Much has been written about the recent exemption granted by the Government of India, Ministry of Corporate Affairs vide Notification dated 29 June, 2017 (‘Notification’) exempting parties to a “combination” that is mergers and acquisitions, amalgamations between parties having their assets or turnover beyond the prescribed thresholds , from notifying the Competition Commission of India (‘CCI’) within 30 (thirty) days of the (i) approval of the proposal relating to the merger or amalgamation by the board of directors of the enterprises concerned in case of merger/amalgamation; (ii) or the execution of agreement or other document in case of acquisitions including acquisition of control. The exemption is valid for a period of 5 years, up to 28 June, 2022.
These circumstances, which made the filing of prior notification to CCI within 30 days mandatory provided under Section 6(2) of the Competition Act, 2002 (‘Act’) are known as “trigger events” in Competition Law parlance. With the recent Notification dated 29 June, 2017, while the trigger event remains unchanged but the legal requirement of mandatory filing within 30 days of the trigger event has ceased to exist, much to the delight of the large corporates.
Consequently, the parties to the combinations can no longer be penalized by CCI with penalty up to 1% of the total assets or turnover of the combination, whichever is higher, under Section 43A of the Act, provided the combination is notified to CCI before the actual consummation. But will it lead to reduction in cases of “gun jumping”?
It needs to be recalled that till now even in cases where the delay in the notifying the CCI was caused on account of a bona fide error, the CCI has imposed penalty on the parties. This is because, the CCI does not distinguish between “delayed filings” and pure cases of “gun-jumping” (consummating the transaction without approval).

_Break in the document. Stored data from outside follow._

theorem le_now_channelEdge (c : Nat) (s : State) : s.now ≤ (channelEdge c s).now :=
  (le_now_endStroke c s).trans (le_of_eq (now_of_still (still_channelEdge c s)).symm)

/-- The stroke of a channel that starves (03 R98). -/
def starvedStroke (c : Nat) (s : State) : Stroke :=
  ⟨s.now, (base s (clusterOf c)).count, period s (clusterOf c), inForce s (chPage c) 0x104, 0, false, 0, 0,
    BitVec.ofNat 24 (0x200000 + 0x800000 * freeVal 1 s), [], false, false⟩

theorem starve_eq (c : Nat) (s : State) : starve c s = stopStream c (trip c 8 c (captureAs (palPage (laneOf c)) fEVENT (0x740 + 4 * (c % 8)) (c % 8) 1 fEVENT 2 c
    (strmFlag c 29 0 (modChan c (fun x => { x with stroke := some (starvedStroke c s) }) (tick s))))) := rfl

theorem le_now_starve (c : Nat) (s : State) : s.now ≤ (starve c s).now := by
  have flagged : still (captureAs (palPage (laneOf c)) fEVENT (0x740 + 4 * (c % 8)) (c % 8) 1 fEVENT 2 c
    (strmFlag c 29 0 (modChan c (fun x => { x with stroke := some (starvedStroke c s) }) (tick s)))) = still s := by simp
  rw [starve_eq, now_of_still (still_stopStream ..)]
  exact (le_of_eq (now_of_still flagged).symm).trans (le_now_trip ..)

theorem le_now_takeSymbol (c : Nat) (s : State) : s.now ≤ (takeSymbol c s).now := by
  unfold takeSymbol pmuStroke
  dsimp only
  split
  · exact le_now_starve c s
  · refine le_of_eq (now_of_still ?_).symm
    repeat' split
    all_goals simp

theorem le_now_channelStroke (c : Nat) (s : State) : s.now ≤ (channelStroke c s).now := by
  unfold channelStroke
  split
  · exact le_now_takeSymbol c s
  · exact le_rfl

theorem le_now_forUpTo {n : Nat} {f : Nat → State → State} {s : State} (h : ∀ i s, s.now ≤ (f i s).now) : s.now ≤ (forUpTo n s f).now :=
  forUpTo_inv (P := fun t => s.now ≤ t.now) le_rfl fun i t ht => ht.trans (h i t)

end Sys2Proof.Machine
end

-- ==== a COPY and the Canvas ====
section
/-! PROOFS. A COPY writes the Easel role of bankable registers only: every Canvas register keeps its value (spec 12 R327). -/

-- One theorem at a time: elaborating them in parallel takes the memory of many threads.
set_option Elab.async false

namespace Sys2Proof.Machine

theorem forEach_inv_mem {α σ : Type} {P : σ → Prop} {l : List α} {x : σ} {f : α → σ → σ} (h : P x) (hf : ∀ a ∈ l, ∀ x, P x → P (f a x)) :
    P (forEach l x f) := by
  induction l generalizing x with
  | nil => exact h
  | cons a l ih => exact ih (hf a List.mem_cons_self x h) fun b hb => hf b (List.mem_cons_of_mem a hb)

theorem forUpTo_inv_lt {σ : Type} {P : σ → Prop} {n : Nat} {x : σ} {f : Nat → σ → σ} (h : P x) (hf : ∀ i < n, ∀ x, P x → P (f i x)) :
    P (forUpTo n x f) := by
  induction n with
  | zero => exact h
  | succ n ih => exact hf n (Nat.lt_succ_self n) _ (ih fun i hi => hf i (by omega))

theorem page_lt {p : Nat} {x : Page} (h : pageAt p = some x) : p < 2 ^ 14 := by
  by_contra hp
  unfold pageAt at h
  repeat rw [if_neg (by omega)] at h
  exact (Option.some_ne_none _ h.symm).elim

/-- The bankable registers of a table lie in the bankable range, and the others outside it (12 R314). -/
theorem bankable_regs (k : Kind) : ∀ r ∈ regsOf k, r.bankable = true → 0x100 ≤ r.off ∧ r.off + r.stride * (r.count - 1) < 0x700 := by
  cases k <;> decide

theorem bankable_reg {k : Kind} {r : RegDesc} (h : r ∈ regsOf k) (hb : r.bankable = true) {i : Nat} (hi : i < r.count) :
    bankable (r.off + r.stride * i) = true := by
  obtain ⟨lo, hi'⟩ := bankable_regs k r h hb
  have : r.stride * i ≤ r.stride * (r.count - 1) := Nat.mul_le_mul_left _ (by omega)
  simp only [bankable, Bool.and_eq_true, decide_eq_true_eq]
  omega

theorem rdReg_wrRole_easel {p q o r : Nat} (hp : p < 2 ^ 14) (hq : q < 2 ^ 14) (ho : bankable o = true) (hr : r < 2 ^ 12) (v : Word) (s : State) :
    rdReg (wrRole true p o v s) q r = rdReg s q r := by
  have lt : o < 2 ^ 12 := by
    simp only [bankable, Bool.and_eq_true, decide_eq_true_eq] at ho
    omega
  by_cases h : p = q ∧ o = r
  · obtain ⟨rfl, rfl⟩ := h
    exact rdRole_wrRole_other _ _ _ true s ho
  · exact rdRole_wrRole_ne hp hq lt hr h ..

section
variable {q r : Nat} (hq : q < 2 ^ 14) (hr : r < 2 ^ 12)
include hq hr

theorem rdReg_copyPage (p : Nat) (s : State) : rdReg (copyPage p s) q r = rdReg s q r := by
  unfold copyPage
  split
  · rfl
  · next x hx =>
    have hp : p < 2 ^ 14 := page_lt hx
    extract_lets s1
    have regs : rdReg s1 q r = rdReg s q r := by
      refine forEach_inv_mem (P := fun t => rdReg t q r = rdReg s q r) rfl fun d hd t ht => ?_
      split
      · exact ht
      · next hb =>
        refine forUpTo_inv_lt (P := fun t => rdReg t q r = rdReg s q r) ht fun i hi u hu => ?_
        exact (rdReg_wrRole_easel hp hq (bankable_reg hd (by simpa using hb) hi) hr ..).trans hu
    clear_value s1
    split
    · exact forUpTo_inv (P := fun t => rdReg t q r = rdReg s q r) regs fun w t ht => Eq.trans (rfl) ht
    · exact regs

theorem rdReg_mayCopy (p : Nat) (s : State) : rdReg (mayCopy p s) q r = rdReg s q r := by
  have copies (u : State) (l : List (List Nat)) : rdReg { u with copies := l } q r = rdReg u q r := rfl
  unfold mayCopy
  repeat' split
  · rfl
  · rw [rdReg_copyPage hq hr, copies, rdReg_tick]
  · rfl

theorem rdReg_mayCopyTied (k : Nat) (s : State) : rdReg (mayCopyTied k s) q r = rdReg s q r :=
  forEach_inv (P := fun t => rdReg t q r = rdReg s q r) rfl fun p t ht => (rdReg_mayCopy hq hr p t).trans ht

end

theorem copyOnly_mayCopyTied (k : Nat) (s : State) : CopyOnly s (mayCopyTied k s) := copyOnly_forEach fun p s => copyOnly_mayCopy p s

end Sys2Proof.Machine
end

-- ==== the boundary of a cluster ====
section
/-! PROOFS. The stroke boundary of a cluster: its count, its stop and its refusal (spec 03 R78-R84). -/

-- One theorem at a time: elaborating them in parallel takes the memory of many threads.
set_option Elab.async false

namespace Sys2Proof.Machine

/-! ### Steps on the channels of a cluster -/

theorem chan_forUpTo_at {n i : Nat} {g : Nat → Nat} {f : Nat → State → State} (hg : ∀ a < n, ∀ b < n, g a = g b → a = b)
    (hf : ∀ j s, elsewhere (g j) (f j s) = elsewhere (g j) s) (hi : i < n) (s : State) :
    chan (forUpTo n s f) (g i) = chan (f i (forUpTo i s f)) (g i) ∧ chan (forUpTo i s f) (g i) = chan s (g i) := by
  have other (a : Nat) (ha : a < n) (ne : i ≠ a) (t : State) : chan (f a t) (g i) = chan t (g i) :=
    chan_of_elsewhere (hf a t) fun e => ne (hg i hi a ha e)
  have before (m : Nat) (hm : m ≤ i) : chan (forUpTo m s f) (g i) = chan s (g i) := by
    induction m with
    | zero => rfl
    | succ m ih => exact (other m (by omega) (by omega) _).trans (ih (by omega))
  have after (m : Nat) (lo : i < m) (hm : m ≤ n) : chan (forUpTo m s f) (g i) = chan (f i (forUpTo i s f)) (g i) := by
    induction m with
    | zero => omega
    | succ m ih =>
      obtain h | rfl := Nat.lt_succ_iff_lt_or_eq.1 lo
      · exact (other m (by omega) (by omega) _).trans (ih h (by omega))
      · rfl
  exact ⟨after n hi le_rfl, before i le_rfl⟩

The Notification is a welcome step as it will eliminate the penalties for “delayed filings” henceforth for a period of 5 years and will bring much relief to the parties. The merger control regime in India in now sync with the international best practices. However, it has to be borne in mind that the merger control regime is still suspensory in nature. The obligations under Section 6(2A) of the Act prohibiting the parties to a combination from consummating a notifiable transaction until the CCI grants approval or the expiry of 210 days from the date of filing of notice continues to apply in full force. Therefore, parties found guilty of “gun jumping” would still be liable for penalty under Section 43A of the Act.
But in my view there is flip side to the Notification. The absence of requirement of filing within 30 days is likely to usher complacency in parties and being off guard some of the parties may end up in falling prey to “gun jumping” that is notifying CCI after the de facto consummation of the transaction.
Therefore, going forward , the parties are advised to be more cautious while ticking off the check lists for regulatory requirements , particularly , for CCI filings.